The confusion matrix for this classification looks slightly different than the confusion matrices we are used to seeing. This is because all the samples in the dataset represent car crashes. Thus the only possibilites are to calulate true positives (bottom right) or false negatives (bottom left).

**Polynomial Kernel**

In [0]:
clf_poly_grid = OneClassSVM(kernel='poly')

#Parameter Grid: gamme, nu, coef0
grid = {'gamma' : np.logspace(-4,3,5),
        'nu' : np.linspace(0.3,0.99,5),
        'coef0' : (0,1)}

bestParametersPoly = gridTune(clf_rbf_grid, train_small, test_small, grid)
print(bestParametersPoly)

In [0]:
#Train svm with best parameters
clf_poly = OneClassSVM(kernel="poly", gamma=bestParametersPoly['gamma'], 
                       nu=bestParametersPoly['nu'], coef0=bestParametersPoly['coef0']) 
clf_poly.fit(train_set)

In [0]:
#Polynomial Accuracy
y_pred_train_poly = clf_poly.predict(train_set)
y_pred_test_poly = clf_poly.predict(test_set)
poly_train_acc = y_pred_train_poly[y_pred_train_poly == 1].size
poly_test_acc = y_pred_test_poly[y_pred_test_poly == 1].size

print("Training Accuracy: ", poly_train_acc / len(y_pred_train_poly)) #Training accuracy
print("Testing Accuracy: ", poly_test_acc / len(y_pred_test_poly)) #Testing accuracy

In [0]:
#Polynomial confusion matrix
confusion_matrix([1] * len(y_pred_test_poly), y_pred_test_poly)

**Linear Kernel**

In [0]:
clf_lin_grid = OneClassSVM(kernel='linear')

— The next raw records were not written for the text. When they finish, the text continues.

/-- ADD S2, S0, S1 on 0x7FFFFF and 1 wraps and raises OVF (R209, R210); the PC moves past the one parcel. -/
theorem test_add :
    let o := exec (.add 0) (swm [0x7FFFFF, 1] [0b00100001_10010_10000_10001_0] false)
    regOf o 2 = 0x800000 ∧ (runOf o).tsw = 0x10 ∧ (runOf o).pc = 1 := by decide +kernel
/-- A row of another opcode leaves that instruction alone. -/
theorem test_other_row :
    let s := swm [5, 1] [0b00100001_10010_10000_10001_0] false
    (match exec (.sub 0) s with | .next t => decide (t = s) | _ => false) = true := by decide +kernel
/-- ORB S2, S0, S1: any non-zero register is a true BIT, and a true result writes 1 (R191, R207). -/
theorem test_orb : regOf (exec (.orb 0) (swm [0, 6] [0b00001101_10010_10000_10001_0] false)) 2 = 1 := by decide +kernel
/-- RISE S2, S0, S1: A is 1 on the rising B, and C takes B (R208). -/
theorem test_rise :
    let o := exec (.rise 0) (swm [1, 0] [0b00010100_10010_10000_10001_0] false)
    regOf o 2 = 1 ∧ regOf o 1 = 1 := by decide +kernel
/-- DIV by 0 gives the greatest number for a positive B and raises DIVZ (R210). -/
theorem test_div_zero :
    let o := exec (.div 0) (swm [7, 0] [0b00101010_10010_10000_10001_0] false)
    regOf o 2 = 0x7FFFFF ∧ (runOf o).tsw = 8 := by decide +kernel
/-- CMPLT is signed, CMPLTU is not (R211). -/
theorem test_compare :
    regOf (exec (.cmplt 0) (swm [0xFFFFFF, 1] [0b01000010_10010_10000_10001_0] false)) 2 = 1 ∧
    regOf (exec (.cmpltu 0) (swm [0xFFFFFF, 1] [0b01000110_10010_10000_10001_0] false)) 2 = 0 := by decide +kernel
/-- ADDL S4, S0, S2 carries from the low word of the pairs into the high one (R178, R212). -/
theorem test_addl :
    let o := exec (.addl 0) (swm [0, 0xFFFFFF, 0, 1] [0b01010001_10100_10000_10010_0] false)
    regOf o 4 = 1 ∧ regOf o 5 = 0 := by decide +kernel
/-- ADDF S4, S0, S2: 1.0 + 1.0 = 2.0 (R172, R214). -/
theorem test_addf :
    let o := exec (.addf 0) (swm [0x3FF000, 0, 0x3FF000, 0] [0b01100001_10100_10000_10010_0] false)
    regOf o 4 = 0x400000 ∧ regOf o 5 = 0 ∧ (runOf o).tsw = 0 := by decide +kernel
/-- CVTFW rounds 2.5 to even, TRNFW cuts −2.5 to −2 (R216). -/
theorem test_convert :
    regOf (exec (.cvtfw 0) (swm [0x400400, 0] [0b10100011_10100_10000_00000_0] false)) 4 = 2 ∧
    regOf (exec (.trnfw 0) (swm [0xC00400, 0] [0b10100101_10100_10000_00000_0] false)) 4 = 0xFFFFFE := by decide +kernel
/-- MOV with an immediate of one parcel and an absolute address: the store lies in the journal, the PC moves past three parcels. -/
theorem test_mov_memory :
    let o := exec (.mov 0) (swm [] [0b00100000_00011_00001_00000_0, 0x000123, 0xABCDEF] false)
    (runOf o).journal = [.word 0x123 0xABCDEF] ∧ (runOf o).pc = 3 := by decide +kernel
/-- CALL to an immediate address keeps the address after it; RET takes it back, and RET with nothing to take ends the segment
(R228). -/
theorem test_call_ret :
    let o := exec (.call 0) (swm [] [0b10000011_00001_00000_00000_0, 0x000040] false)
    (runOf o).pc = 0x40 ∧ (runOf o).stack = [2] ∧ (runOf (exec (.ret 0) (swm [] [0b10000100_00000_00000_00000_0] false))).ended = true := by
  decide +kernel
/-- TON starts on IN = 1: RUN is set, Q is not (R230, R231). -/
theorem test_ton :
    (runOf (exec (.ton 0) (swm [1, 0, 5] [0b10010000_00011_10000_10001_0, 0x100] false))).journal.head? = some (.word 0x102 0) := by
  decide +kernel
/-- MOVBLK of two words onto itself, one word on (R219). -/
theorem test_movblk :
    let s := swm [2] [0b01110000_00011_00011_10000_0, 0x101, 0x100] false
    let s := { s with tsk.tasks := [(0, { snapWords := [(0x100, 7), (0x101, 8)] })] }
    (runOf (exec (.movblk 0) s)).journal = [.word 0x102 8, .word 0x101 7] := by decide +kernel
/-- TRAP 5 without a handler stops the run with code 0x105 (R227, R236). -/
theorem test_trap :
    (runOf (exec (.trap 0) (swm [] [0b00000101_00001_00000_00000_0, 5] false))).trap = some (0x105, 0) := by decide +kernel
/-- REPI with a count of 3 sets REPC and stands before the repeated instruction (R202). -/
theorem test_repi :
    let o := exec (.repi 0) (swm [3, 9] [0b00000001_10000_00000_00000_0, 0b00100000_10010_10001_00000_0] false)
    (runOf o).repc = 3 ∧ (runOf o).pc = 1 ∧ (runOf o).rep.isSome = true := by decide +kernel
/-- A serial instruction stalls a run that is not in direct mode (R137). -/
theorem test_cast_stalls :
    (runOf (exec (.cast 0) (swm [] [0b00000100_00000_00000_00000_0] false))).stalled = true := by decide +kernel

/-! ### States at which the instructions stand -/

/-- Core 0 stands at an instruction of opcode op without operands. -/
def atOp (op : Nat) (direct : Bool) : State := swm [] [BitVec.ofNat 24 (op * 65536)] direct

/-- The instruction at its PC. -/
def insOf (op : Nat) (direct : Bool) : Ins := decodeIns (rowEnv (atOp op direct) 0 { direct := direct }).fetch 0

theorem at_op : ∀ op < 256, ∀ d : Bool, (Machine.core (atOp op d) 0).run = some { direct := d } ∧ (insOf op d).op = op := by
  decide +kernel

/-- BitLogicResults, WordResults, WordCompares, LongResults, RealRows, ConversionRows, BlockRows, FlowRows, TimerRows, SerialRows,
SpeculationTouchesOneCore: an instruction of every opcode stands at a core, in direct mode and outside it. -/
theorem witness_Executes (op : Nat) (h : op < 256) (d : Bool) :
    AtIns (atOp op d) 0 { direct := d } (insOf op d) ∧ (insOf op d).op = op :=
  ⟨⟨(at_op op h d).1, by cases d <;> rfl, rfl⟩, (at_op op h d).2⟩
theorem witness_speculativeRows : ∀ e ∈ speculativeRows, e.2 < 256 := by decide

/-- Core 0 waits at the head of the supervisor's queue with a reserved opcode. -/
def passed : State :=
  let s := atOp 0x1F false
  { s with scan.cores := [(0, { run := some { supWait := true } })], scan.supQueue := [0] }

/-- PassedOpcodes. What the SUP firmware emulates is a free value, so either value of it has its clause; both kinds of firmware meet
the other hypotheses. -/
theorem witness_PassedOpcodes :
    passedToSup (rowEnv (atOp 0x1F false) 0 {}) (insOf 0x1F false).op = true ∧
    (let s := { atOp 0xE3 false with prog.bank0.decs := [(3, 0x80000000)] }
     ((rowEnv s 0 {}).dec (0xE3 - 0xE0)).getLsbD 31 = true ∧ (Machine.core s 0).run = some {} ∧
     (decodeIns (rowEnv s 0 {}).fetch 0).op = 0xE3) ∧
    passed.scan.supQueue = [0] ∧ (Machine.core passed 0).run = some { supWait := true } ∧
    serialOp (decodeIns (rowEnv { passed with scan.supQueue := [] } 0 {}).fetch 0).op = false ∧
    passed.prog.emulSeen.contains 0x1F = false ∧ booted.scan.supQueue = [] := by decide +kernel

/-- An environment for statements about operands. -/
def env0 : Env := rowEnv (atOp 0 false) 0 {}
/-- A run's instruction in progress. -/
def x0 : X := startIns env0 (insOf 0 false) {}

/-- TrapsAndRepeats: a trap with a handler, without one, with a full call stack and for CALL_DEPTH; an end of an iteration. -/
theorem witness_TrapsAndRepeats :
    trapOf 0 { x0 with trap := some 0x105 } = some 0x105 ∧ ({ env0 with handler := some 7 } : Env).handler = some 7 ∧
    (0x105 : BitVec 16) ≠ 0x012 ∧ x0.run.stack.length < 32 ∧ env0.handler = none ∧
    trapOf 0 { x0 with trap := some 0x012 } = some 0x012 ∧
    32 ≤ ({ x0 with run.stack := List.replicate 32 0 } : X).run.stack.length ∧
    trapOf 0x400 { x0 with raised := 16 } = some 0x001 ∧ trapOf 0 { x0 with raised := 31 } = none ∧ trapOf 0 x0 = none ∧
    Rising x0.run.regs := by unfold Rising; decide +kernel

/-- WritesLand: a speculative write, one entry too many, a write in direct mode, a write that the quota has no room for. -/
theorem witness_WritesLand :
    x0.outs = [] ∧ ({} : Run).direct = false ∧ x0.run.journal.length ≤ 4096 ∧
    4096 < ({ x0 with run.journal := List.replicate 4097 (.bit 0 true) } : X).run.journal.length ∧
    ({ direct := true } : Run).direct = true ∧ slotsFit (atOp 0 true) 0 x0.run.journal = true ∧
    slotsFit { atOp 0 true with tsk.tasks := [(0, { slots := List.range 4097 })] } 0 [.word 0x1FFFFF 0] = false := by decide +kernel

#Parameter Grid: gamme, nu
grid = {'gamma' : np.logspace(-4,3,5),
        'nu' : np.linspace(0.3,0.99,5)}

bestParametersLin = gridTune(clf_lin_grid, train_small, test_small, grid)
print(bestParametersLin)

In [0]:
#Train svm with best parameters
clf_lin = OneClassSVM(kernel="linear", gamma=bestParametersPoly['gamma'], 
                       nu=bestParametersPoly['nu']) 
clf_lin.fit(train_set)

In [0]:
#Linear Accuracy
y_pred_train_lin = clf_lin.predict(train_set)
y_pred_test_lin = clf_lin.predict(test_set)
lin_train_acc = y_pred_train_lin[y_pred_train_lin == 1].size
lin_test_acc = y_pred_test_lin[y_pred_test_lin == 1].size

print("Training Accuracy: ", lin_train_acc / len(y_pred_train_lin)) #Training accuracy
print("Testing Accuracy: ", lin_test_acc / len(y_pred_test_lin)) #Testing accuracy

In [0]:
#Linear confusion matrix
confusion_matrix([1] * len(y_pred_test_lin), y_pred_test_lin)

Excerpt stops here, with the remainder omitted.